### Task prompt
Where the word "addr" appears in a line below, copy the whole line.
-- Opening Marker --
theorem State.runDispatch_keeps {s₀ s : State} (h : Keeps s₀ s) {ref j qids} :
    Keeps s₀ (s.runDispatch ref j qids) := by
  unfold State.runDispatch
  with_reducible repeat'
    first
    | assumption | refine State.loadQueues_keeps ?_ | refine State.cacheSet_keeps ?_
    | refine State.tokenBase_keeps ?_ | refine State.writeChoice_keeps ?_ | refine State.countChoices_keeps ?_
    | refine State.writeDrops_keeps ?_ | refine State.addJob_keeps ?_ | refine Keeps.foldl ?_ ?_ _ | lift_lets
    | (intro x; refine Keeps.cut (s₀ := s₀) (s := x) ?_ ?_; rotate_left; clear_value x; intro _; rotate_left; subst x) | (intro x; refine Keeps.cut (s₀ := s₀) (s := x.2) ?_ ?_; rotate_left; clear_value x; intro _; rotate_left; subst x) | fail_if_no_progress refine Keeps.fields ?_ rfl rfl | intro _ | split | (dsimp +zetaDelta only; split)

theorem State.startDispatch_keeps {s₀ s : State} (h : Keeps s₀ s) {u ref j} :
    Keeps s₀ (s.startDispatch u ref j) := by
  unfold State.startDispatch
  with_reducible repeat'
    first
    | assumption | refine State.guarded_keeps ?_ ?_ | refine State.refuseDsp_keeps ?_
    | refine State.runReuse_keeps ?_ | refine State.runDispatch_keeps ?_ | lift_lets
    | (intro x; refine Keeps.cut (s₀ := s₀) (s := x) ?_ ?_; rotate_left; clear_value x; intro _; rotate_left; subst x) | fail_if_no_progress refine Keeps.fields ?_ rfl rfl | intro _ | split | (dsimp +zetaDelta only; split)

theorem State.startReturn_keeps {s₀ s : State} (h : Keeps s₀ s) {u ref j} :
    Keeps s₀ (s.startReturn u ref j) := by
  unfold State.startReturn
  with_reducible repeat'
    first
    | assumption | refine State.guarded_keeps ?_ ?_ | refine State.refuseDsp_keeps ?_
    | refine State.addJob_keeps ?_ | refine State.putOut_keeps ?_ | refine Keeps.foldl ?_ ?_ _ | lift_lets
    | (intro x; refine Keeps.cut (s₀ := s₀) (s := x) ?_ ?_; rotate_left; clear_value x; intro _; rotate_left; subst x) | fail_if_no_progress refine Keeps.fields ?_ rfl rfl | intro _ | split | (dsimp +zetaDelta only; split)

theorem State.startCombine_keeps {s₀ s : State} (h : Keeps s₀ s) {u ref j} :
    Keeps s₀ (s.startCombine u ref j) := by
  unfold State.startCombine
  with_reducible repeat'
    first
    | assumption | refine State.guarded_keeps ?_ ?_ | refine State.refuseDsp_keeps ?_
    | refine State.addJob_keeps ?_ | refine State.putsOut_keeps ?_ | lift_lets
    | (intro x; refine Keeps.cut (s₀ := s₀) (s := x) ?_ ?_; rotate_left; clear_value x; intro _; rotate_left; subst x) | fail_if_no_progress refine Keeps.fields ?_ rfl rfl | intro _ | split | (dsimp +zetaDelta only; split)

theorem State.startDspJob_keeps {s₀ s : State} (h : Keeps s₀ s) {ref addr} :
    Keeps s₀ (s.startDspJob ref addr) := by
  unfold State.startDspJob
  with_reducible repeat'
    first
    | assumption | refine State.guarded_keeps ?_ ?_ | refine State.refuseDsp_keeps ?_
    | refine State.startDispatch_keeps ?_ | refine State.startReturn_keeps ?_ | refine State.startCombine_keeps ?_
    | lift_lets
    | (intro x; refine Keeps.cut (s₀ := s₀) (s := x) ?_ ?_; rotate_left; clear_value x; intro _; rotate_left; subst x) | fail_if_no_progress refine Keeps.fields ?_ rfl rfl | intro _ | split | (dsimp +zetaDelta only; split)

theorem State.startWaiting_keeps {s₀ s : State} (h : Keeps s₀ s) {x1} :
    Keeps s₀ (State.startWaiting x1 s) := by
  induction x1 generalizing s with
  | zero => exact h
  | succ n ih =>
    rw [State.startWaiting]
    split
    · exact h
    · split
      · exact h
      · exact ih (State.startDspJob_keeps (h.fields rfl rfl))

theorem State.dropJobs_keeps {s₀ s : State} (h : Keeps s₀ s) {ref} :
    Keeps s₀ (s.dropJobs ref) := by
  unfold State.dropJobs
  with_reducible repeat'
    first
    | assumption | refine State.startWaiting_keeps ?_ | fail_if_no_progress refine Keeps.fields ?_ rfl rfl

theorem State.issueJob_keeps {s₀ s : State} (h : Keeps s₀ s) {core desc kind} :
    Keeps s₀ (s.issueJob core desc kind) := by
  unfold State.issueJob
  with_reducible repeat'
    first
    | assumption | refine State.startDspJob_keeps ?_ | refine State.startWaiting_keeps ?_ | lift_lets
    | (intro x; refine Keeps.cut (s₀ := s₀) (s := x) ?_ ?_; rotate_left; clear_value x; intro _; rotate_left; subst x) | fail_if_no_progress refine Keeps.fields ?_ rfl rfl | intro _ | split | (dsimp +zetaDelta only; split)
-- Closing Marker --
-- Opening Marker --
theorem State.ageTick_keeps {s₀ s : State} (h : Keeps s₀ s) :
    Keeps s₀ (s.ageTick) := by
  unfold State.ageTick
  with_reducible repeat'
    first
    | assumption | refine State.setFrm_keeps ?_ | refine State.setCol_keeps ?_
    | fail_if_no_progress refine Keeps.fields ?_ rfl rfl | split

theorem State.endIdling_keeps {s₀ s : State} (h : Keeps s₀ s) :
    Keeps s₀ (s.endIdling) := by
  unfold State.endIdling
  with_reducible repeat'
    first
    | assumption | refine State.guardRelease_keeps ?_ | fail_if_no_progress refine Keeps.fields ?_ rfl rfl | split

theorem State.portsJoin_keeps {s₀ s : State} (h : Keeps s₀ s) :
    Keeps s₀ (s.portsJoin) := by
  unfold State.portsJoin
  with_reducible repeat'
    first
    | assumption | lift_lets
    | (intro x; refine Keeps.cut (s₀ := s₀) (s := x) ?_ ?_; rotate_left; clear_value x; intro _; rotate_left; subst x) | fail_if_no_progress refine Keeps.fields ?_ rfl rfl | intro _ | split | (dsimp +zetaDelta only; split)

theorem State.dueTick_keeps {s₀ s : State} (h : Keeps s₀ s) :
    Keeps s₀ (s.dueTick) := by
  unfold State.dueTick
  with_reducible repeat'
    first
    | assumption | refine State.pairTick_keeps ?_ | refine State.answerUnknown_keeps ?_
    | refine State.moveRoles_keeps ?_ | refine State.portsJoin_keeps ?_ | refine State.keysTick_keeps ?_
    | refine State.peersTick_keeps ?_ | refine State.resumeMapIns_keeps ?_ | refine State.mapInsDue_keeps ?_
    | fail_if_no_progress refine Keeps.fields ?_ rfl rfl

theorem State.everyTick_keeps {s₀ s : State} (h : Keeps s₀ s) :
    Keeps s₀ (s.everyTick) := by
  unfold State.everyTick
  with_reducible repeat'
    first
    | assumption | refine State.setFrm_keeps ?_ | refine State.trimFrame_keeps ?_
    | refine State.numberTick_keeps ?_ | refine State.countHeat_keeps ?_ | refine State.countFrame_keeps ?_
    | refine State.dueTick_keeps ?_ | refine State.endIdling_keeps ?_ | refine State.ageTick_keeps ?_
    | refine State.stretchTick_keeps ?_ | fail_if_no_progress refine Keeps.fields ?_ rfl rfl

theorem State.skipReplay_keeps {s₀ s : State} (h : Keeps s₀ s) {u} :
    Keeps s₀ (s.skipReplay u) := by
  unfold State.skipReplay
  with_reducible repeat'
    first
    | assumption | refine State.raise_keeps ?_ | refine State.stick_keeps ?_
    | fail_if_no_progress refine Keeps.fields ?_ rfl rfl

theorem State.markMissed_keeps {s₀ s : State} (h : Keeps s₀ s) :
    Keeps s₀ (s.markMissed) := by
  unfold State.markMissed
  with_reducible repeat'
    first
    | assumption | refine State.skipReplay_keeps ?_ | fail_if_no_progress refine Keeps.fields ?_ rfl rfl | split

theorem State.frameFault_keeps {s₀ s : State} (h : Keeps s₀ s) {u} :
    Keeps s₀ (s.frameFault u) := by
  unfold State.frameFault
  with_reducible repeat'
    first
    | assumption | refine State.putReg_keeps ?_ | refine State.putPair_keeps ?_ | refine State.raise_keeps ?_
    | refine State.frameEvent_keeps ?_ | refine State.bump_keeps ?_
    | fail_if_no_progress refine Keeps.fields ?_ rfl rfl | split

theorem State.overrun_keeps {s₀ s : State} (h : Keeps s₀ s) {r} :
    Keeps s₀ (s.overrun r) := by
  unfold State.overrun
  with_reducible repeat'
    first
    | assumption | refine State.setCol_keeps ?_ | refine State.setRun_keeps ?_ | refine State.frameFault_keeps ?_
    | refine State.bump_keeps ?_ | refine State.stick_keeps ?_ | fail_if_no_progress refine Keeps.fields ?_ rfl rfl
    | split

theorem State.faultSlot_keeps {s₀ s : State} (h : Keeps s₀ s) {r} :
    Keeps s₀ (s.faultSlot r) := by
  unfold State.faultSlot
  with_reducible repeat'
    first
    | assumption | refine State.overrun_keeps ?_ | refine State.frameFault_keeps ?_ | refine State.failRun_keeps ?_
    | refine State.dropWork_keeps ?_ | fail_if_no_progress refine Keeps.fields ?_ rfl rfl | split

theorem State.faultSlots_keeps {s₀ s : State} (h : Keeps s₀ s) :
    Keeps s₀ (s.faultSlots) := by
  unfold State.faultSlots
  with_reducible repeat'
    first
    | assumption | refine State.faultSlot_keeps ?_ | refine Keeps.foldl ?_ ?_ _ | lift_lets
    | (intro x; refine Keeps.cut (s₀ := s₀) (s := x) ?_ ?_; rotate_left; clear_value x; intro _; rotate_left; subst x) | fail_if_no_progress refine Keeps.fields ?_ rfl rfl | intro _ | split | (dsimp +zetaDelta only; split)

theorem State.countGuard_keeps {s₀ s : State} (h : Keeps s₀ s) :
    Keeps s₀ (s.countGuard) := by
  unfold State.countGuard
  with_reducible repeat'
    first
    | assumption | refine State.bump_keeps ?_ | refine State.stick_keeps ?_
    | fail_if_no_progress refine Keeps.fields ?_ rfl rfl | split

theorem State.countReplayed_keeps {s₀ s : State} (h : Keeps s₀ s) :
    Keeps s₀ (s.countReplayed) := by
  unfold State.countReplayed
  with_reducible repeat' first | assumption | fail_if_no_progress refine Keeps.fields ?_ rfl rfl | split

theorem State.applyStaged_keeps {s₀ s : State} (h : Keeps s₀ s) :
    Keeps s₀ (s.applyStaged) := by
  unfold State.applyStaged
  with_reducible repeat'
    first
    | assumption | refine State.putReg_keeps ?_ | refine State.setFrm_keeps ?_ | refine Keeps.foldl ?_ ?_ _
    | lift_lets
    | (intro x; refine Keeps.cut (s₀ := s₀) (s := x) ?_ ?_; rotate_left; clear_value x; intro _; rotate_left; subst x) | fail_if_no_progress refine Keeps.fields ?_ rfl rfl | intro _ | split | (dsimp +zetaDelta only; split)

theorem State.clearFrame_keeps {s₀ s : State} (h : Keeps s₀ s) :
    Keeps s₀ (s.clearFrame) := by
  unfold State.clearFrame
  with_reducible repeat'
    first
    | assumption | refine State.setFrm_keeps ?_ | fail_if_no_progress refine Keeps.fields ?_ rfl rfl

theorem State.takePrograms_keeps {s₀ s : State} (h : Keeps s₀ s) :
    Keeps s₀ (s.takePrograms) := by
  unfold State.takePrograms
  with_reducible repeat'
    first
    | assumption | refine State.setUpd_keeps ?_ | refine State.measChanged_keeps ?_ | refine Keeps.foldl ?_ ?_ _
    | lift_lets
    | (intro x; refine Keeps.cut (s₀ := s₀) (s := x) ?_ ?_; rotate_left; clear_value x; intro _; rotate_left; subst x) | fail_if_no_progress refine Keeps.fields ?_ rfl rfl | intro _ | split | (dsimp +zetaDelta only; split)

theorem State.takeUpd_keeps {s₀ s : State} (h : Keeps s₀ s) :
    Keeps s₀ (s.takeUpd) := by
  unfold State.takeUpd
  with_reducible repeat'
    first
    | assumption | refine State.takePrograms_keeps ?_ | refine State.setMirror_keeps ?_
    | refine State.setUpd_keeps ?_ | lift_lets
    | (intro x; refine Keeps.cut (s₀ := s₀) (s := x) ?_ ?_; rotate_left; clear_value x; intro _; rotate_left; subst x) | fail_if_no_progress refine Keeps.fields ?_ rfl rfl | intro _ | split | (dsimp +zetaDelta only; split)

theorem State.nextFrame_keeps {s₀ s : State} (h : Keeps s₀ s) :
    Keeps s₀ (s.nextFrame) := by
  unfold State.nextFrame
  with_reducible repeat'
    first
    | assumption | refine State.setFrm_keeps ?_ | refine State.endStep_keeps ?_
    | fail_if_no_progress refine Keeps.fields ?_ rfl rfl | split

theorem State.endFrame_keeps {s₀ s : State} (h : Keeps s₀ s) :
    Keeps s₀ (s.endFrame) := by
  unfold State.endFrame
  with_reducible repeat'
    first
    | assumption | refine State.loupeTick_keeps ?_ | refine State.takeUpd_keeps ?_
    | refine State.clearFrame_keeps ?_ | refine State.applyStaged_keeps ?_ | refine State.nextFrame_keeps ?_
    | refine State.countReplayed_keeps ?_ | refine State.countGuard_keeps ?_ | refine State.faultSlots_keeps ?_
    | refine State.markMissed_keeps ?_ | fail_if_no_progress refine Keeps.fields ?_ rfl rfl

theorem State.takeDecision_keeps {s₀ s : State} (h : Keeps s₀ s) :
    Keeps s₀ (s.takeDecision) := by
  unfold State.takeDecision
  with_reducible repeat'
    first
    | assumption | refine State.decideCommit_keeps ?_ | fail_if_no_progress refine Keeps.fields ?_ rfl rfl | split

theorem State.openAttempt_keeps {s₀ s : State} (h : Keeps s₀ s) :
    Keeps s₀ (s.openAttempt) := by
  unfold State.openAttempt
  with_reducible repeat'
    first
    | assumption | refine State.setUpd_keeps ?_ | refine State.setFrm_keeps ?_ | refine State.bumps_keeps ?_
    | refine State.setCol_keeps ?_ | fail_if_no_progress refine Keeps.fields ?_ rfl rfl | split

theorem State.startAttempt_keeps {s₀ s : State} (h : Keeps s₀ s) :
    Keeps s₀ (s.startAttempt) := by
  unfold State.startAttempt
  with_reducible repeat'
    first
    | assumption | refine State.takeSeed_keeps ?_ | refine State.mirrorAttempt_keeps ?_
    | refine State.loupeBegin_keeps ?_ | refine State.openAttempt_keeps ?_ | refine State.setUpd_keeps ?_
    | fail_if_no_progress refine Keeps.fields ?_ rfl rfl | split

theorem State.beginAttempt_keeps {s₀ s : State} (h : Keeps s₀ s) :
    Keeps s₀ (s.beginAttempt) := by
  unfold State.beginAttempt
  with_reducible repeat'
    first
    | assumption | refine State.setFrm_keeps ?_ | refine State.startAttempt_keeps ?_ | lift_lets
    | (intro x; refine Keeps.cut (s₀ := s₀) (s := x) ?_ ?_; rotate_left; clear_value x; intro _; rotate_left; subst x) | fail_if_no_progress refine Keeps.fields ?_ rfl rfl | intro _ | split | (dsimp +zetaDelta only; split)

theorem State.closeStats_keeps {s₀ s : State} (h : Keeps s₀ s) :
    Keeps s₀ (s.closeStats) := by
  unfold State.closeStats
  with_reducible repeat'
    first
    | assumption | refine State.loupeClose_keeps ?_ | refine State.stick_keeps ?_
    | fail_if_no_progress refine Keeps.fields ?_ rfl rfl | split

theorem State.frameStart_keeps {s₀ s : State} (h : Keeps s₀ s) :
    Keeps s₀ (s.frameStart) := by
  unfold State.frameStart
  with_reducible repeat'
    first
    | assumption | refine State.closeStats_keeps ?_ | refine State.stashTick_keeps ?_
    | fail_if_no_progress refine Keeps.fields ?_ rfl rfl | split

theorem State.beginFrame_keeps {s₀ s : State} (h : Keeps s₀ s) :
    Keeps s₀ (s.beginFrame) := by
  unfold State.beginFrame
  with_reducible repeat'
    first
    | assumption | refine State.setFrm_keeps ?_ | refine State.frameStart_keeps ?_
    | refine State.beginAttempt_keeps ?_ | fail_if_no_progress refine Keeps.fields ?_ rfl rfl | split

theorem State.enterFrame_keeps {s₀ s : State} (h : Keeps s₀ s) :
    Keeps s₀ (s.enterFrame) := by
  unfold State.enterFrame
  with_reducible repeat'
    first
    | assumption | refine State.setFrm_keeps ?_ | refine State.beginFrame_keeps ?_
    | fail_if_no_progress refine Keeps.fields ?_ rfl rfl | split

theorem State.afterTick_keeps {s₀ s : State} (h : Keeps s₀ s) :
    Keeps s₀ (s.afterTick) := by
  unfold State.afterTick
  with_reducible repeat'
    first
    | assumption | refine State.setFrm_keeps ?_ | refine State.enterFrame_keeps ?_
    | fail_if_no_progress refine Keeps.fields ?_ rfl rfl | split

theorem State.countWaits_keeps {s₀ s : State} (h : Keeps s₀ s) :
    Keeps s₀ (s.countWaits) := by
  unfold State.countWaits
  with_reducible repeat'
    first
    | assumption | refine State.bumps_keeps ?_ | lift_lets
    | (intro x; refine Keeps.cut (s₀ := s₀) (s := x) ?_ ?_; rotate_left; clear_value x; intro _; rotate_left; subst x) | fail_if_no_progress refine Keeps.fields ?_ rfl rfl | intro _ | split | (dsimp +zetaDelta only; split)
-- Closing Marker --
### Result of this exercise
theorem State.startDspJob_keeps {s₀ s : State} (h : Keeps s₀ s) {ref addr} :
    Keeps s₀ (s.startDspJob ref addr) := by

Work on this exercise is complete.